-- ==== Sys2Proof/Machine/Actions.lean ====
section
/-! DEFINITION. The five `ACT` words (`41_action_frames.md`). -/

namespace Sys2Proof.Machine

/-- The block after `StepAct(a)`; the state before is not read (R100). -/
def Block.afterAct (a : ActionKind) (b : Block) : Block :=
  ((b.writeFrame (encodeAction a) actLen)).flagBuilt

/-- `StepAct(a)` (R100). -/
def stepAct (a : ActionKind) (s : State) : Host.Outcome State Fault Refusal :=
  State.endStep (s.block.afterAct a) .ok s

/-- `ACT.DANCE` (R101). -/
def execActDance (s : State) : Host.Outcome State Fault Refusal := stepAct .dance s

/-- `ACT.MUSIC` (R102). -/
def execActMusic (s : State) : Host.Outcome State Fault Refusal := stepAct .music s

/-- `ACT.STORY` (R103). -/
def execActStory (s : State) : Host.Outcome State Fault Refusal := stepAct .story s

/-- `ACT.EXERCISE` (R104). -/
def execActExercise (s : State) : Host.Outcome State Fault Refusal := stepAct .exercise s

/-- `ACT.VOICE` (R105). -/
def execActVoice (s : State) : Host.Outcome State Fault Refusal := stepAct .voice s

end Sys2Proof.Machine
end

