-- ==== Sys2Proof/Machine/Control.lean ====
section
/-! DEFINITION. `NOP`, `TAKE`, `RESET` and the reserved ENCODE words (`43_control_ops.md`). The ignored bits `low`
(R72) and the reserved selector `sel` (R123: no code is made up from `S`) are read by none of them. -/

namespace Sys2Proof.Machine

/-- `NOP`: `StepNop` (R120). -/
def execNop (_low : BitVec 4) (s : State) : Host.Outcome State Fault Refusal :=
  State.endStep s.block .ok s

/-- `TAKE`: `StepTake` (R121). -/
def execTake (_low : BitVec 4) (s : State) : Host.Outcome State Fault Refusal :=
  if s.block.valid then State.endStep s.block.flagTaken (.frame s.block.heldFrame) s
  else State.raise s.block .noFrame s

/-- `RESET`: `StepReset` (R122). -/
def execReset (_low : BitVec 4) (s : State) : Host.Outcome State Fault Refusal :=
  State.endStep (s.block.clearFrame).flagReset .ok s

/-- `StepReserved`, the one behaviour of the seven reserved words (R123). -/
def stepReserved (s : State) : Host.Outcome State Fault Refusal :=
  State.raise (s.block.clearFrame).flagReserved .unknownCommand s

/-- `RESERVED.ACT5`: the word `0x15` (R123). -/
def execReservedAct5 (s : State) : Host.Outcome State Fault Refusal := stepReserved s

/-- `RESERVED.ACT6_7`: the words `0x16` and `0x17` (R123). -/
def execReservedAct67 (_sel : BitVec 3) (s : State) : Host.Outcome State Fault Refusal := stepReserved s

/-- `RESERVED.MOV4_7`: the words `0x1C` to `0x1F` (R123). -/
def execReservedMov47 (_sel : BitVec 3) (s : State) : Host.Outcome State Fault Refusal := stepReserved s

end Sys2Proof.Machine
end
====
## What the exercise asks
What is needed is every line from the data above that includes the string "clearFrame", copied out.

## Answer box
  State.endStep (s.block.clearFrame).flagReset .ok s
  State.raise (s.block.clearFrame).flagReserved .unknownCommand s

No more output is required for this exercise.